** What this task involves **
Lift out, unaltered, the lines of the material below between the line holding "e => e.endRun" and the line holding "<;> simp [Bw.bits_write, List.append_assoc]", counting both.

** Input data **
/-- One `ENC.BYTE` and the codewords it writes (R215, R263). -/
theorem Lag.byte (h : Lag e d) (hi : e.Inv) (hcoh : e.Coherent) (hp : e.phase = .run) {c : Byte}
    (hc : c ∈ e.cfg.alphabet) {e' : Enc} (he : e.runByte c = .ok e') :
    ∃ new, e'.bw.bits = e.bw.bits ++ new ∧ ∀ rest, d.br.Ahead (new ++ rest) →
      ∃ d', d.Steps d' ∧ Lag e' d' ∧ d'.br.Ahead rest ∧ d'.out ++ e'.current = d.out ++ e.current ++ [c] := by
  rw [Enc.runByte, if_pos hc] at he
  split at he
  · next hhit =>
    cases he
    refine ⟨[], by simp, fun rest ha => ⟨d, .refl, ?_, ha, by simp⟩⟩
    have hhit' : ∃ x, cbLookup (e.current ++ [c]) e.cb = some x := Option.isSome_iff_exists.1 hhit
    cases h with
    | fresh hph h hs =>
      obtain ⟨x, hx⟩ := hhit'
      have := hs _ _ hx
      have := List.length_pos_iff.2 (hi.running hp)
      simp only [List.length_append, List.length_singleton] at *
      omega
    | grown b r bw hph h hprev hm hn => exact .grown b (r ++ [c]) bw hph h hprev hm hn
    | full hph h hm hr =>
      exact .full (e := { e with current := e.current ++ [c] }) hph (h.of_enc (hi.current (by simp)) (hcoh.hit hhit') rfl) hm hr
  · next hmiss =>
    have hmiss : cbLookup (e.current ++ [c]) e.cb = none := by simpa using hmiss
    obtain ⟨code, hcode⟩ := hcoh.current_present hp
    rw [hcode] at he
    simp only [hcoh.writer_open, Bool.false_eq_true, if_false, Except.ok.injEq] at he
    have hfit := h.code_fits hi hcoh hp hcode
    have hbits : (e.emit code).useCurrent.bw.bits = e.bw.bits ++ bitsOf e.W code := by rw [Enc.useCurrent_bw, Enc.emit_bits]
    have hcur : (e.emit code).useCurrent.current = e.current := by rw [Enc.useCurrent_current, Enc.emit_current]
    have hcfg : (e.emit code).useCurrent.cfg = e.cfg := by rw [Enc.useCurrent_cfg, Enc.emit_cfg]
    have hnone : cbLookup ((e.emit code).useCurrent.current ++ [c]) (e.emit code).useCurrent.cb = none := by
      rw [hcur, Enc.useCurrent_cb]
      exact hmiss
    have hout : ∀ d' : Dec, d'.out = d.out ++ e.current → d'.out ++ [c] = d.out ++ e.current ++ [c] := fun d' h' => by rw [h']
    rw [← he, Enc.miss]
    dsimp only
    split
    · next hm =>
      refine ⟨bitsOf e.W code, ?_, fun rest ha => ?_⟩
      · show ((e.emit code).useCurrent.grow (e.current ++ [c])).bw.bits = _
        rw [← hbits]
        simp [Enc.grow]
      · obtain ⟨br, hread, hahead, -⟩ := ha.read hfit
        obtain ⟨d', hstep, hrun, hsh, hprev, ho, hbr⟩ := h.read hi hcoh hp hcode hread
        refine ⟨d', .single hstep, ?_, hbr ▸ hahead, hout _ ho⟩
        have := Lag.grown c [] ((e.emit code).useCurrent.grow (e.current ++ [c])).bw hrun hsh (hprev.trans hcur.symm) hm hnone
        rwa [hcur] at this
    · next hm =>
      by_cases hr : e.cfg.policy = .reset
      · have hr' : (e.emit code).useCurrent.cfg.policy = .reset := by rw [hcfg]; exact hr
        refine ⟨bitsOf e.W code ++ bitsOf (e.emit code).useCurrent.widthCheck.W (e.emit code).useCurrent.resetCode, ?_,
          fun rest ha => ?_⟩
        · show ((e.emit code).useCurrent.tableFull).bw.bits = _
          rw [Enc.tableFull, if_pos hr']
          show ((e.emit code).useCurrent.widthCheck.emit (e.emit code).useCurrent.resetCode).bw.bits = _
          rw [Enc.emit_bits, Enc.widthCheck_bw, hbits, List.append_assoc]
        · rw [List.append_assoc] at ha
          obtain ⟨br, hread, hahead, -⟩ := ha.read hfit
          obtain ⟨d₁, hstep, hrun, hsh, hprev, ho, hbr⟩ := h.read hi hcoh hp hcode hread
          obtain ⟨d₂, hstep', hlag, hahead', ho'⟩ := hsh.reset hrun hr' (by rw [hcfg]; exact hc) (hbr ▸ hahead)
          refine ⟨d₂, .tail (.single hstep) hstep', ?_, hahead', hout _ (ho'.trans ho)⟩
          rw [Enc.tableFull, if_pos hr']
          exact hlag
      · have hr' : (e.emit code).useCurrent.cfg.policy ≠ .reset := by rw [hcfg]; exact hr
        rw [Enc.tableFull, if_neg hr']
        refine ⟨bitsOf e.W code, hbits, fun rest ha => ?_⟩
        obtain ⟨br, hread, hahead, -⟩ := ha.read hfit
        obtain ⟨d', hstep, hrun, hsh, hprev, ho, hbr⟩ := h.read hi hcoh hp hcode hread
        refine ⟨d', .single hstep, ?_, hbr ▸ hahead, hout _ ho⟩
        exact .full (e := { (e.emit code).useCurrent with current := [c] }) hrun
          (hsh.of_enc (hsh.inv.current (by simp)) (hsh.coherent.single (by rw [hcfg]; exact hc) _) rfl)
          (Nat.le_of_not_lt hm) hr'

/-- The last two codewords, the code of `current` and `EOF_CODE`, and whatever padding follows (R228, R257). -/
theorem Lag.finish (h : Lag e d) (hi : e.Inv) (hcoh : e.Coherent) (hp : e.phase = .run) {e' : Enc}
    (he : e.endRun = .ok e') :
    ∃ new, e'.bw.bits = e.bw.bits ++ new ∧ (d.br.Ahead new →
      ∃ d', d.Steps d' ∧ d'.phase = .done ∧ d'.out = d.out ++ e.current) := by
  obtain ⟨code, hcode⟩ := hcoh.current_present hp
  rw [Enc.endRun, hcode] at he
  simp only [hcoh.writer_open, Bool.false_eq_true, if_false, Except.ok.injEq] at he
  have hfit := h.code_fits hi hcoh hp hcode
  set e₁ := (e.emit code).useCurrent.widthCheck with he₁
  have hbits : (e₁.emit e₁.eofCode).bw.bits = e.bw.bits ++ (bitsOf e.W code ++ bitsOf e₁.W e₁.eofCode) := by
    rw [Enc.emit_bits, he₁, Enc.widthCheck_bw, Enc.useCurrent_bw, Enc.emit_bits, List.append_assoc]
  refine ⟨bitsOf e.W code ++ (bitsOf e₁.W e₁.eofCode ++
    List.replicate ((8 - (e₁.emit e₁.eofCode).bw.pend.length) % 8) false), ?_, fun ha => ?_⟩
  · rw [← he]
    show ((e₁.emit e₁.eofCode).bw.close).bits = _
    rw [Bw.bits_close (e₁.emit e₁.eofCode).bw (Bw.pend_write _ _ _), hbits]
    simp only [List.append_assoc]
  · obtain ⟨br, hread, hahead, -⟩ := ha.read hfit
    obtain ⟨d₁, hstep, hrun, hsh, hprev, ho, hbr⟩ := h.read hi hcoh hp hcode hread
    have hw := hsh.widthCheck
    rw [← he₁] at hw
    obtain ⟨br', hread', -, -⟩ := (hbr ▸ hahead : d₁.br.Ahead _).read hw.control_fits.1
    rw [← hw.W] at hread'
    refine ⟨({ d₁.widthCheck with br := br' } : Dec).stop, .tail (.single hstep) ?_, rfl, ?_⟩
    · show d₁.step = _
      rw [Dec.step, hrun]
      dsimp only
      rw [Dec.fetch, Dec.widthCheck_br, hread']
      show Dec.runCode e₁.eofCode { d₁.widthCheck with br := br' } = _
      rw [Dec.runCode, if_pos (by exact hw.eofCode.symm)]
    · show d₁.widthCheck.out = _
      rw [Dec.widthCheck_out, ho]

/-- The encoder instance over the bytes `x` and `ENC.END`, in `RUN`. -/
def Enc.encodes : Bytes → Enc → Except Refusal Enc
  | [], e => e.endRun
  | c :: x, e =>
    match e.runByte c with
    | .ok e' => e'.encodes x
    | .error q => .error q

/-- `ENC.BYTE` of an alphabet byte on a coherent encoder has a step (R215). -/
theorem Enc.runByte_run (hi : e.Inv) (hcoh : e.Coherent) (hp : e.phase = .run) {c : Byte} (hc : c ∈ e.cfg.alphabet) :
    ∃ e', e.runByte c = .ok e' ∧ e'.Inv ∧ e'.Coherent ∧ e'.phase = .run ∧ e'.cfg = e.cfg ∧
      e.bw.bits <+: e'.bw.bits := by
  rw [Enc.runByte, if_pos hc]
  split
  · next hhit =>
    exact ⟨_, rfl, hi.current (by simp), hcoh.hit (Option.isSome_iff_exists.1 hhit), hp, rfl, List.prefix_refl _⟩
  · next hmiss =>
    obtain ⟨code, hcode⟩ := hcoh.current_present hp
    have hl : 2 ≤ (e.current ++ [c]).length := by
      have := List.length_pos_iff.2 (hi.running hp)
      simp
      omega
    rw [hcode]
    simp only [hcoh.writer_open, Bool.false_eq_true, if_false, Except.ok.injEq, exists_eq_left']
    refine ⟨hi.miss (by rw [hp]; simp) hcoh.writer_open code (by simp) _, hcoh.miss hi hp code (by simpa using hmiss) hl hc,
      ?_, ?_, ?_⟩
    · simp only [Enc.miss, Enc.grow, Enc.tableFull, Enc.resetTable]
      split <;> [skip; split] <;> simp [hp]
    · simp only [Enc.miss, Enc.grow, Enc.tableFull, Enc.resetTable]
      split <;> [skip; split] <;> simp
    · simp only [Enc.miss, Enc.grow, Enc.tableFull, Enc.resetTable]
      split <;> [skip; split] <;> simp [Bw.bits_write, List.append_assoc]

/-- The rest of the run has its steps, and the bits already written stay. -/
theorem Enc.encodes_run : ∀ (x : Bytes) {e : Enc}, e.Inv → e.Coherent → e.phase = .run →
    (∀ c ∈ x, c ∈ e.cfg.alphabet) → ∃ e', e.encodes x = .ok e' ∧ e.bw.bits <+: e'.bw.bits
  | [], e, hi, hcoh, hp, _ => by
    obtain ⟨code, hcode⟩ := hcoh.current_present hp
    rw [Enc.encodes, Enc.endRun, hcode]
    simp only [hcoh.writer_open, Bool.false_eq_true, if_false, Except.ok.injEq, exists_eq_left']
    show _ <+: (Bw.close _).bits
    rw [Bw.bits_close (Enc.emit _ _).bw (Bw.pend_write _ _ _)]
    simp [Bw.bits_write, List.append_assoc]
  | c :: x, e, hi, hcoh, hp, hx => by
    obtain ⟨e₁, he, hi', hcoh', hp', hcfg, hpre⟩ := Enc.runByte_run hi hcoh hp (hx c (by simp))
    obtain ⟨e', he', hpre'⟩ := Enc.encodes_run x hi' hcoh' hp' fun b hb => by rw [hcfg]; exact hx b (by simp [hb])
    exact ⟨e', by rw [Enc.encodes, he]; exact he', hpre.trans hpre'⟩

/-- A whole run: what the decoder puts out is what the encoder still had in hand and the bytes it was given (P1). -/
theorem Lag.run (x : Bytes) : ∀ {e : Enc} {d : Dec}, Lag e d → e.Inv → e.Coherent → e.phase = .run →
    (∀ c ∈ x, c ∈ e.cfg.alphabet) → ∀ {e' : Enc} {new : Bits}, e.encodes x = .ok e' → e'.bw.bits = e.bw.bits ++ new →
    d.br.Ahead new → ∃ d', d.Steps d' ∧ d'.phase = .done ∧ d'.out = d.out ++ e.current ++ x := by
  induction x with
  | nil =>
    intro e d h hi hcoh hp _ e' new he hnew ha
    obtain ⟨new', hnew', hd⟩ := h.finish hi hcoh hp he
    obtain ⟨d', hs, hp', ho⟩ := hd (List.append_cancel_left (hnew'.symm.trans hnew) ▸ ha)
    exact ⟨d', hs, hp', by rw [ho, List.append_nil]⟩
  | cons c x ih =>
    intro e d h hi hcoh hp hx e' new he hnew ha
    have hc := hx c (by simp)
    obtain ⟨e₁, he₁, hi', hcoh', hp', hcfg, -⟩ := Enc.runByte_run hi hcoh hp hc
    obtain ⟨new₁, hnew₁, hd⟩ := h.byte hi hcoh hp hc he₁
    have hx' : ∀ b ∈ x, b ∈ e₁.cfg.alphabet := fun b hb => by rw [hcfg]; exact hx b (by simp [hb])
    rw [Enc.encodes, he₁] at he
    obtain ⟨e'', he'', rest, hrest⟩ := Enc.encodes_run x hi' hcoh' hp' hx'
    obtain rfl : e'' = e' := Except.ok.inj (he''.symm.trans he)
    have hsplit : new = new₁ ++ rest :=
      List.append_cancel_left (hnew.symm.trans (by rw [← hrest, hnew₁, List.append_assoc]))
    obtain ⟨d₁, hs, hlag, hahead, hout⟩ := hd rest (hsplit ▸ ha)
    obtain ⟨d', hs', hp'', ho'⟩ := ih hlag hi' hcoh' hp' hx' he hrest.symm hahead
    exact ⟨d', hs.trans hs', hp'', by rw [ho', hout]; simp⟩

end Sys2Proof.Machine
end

** Answer box **
  | [], e => e.endRun
  | c :: x, e =>
    match e.runByte c with
    | .ok e' => e'.encodes x
    | .error q => .error q

/-- `ENC.BYTE` of an alphabet byte on a coherent encoder has a step (R215). -/
theorem Enc.runByte_run (hi : e.Inv) (hcoh : e.Coherent) (hp : e.phase = .run) {c : Byte} (hc : c ∈ e.cfg.alphabet) :
    ∃ e', e.runByte c = .ok e' ∧ e'.Inv ∧ e'.Coherent ∧ e'.phase = .run ∧ e'.cfg = e.cfg ∧
      e.bw.bits <+: e'.bw.bits := by
  rw [Enc.runByte, if_pos hc]
  split
  · next hhit =>
    exact ⟨_, rfl, hi.current (by simp), hcoh.hit (Option.isSome_iff_exists.1 hhit), hp, rfl, List.prefix_refl _⟩
  · next hmiss =>
    obtain ⟨code, hcode⟩ := hcoh.current_present hp
    have hl : 2 ≤ (e.current ++ [c]).length := by
      have := List.length_pos_iff.2 (hi.running hp)
      simp
      omega
    rw [hcode]
    simp only [hcoh.writer_open, Bool.false_eq_true, if_false, Except.ok.injEq, exists_eq_left']
    refine ⟨hi.miss (by rw [hp]; simp) hcoh.writer_open code (by simp) _, hcoh.miss hi hp code (by simpa using hmiss) hl hc,
      ?_, ?_, ?_⟩
    · simp only [Enc.miss, Enc.grow, Enc.tableFull, Enc.resetTable]
      split <;> [skip; split] <;> simp [hp]
    · simp only [Enc.miss, Enc.grow, Enc.tableFull, Enc.resetTable]
      split <;> [skip; split] <;> simp
    · simp only [Enc.miss, Enc.grow, Enc.tableFull, Enc.resetTable]
      split <;> [skip; split] <;> simp [Bw.bits_write, List.append_assoc]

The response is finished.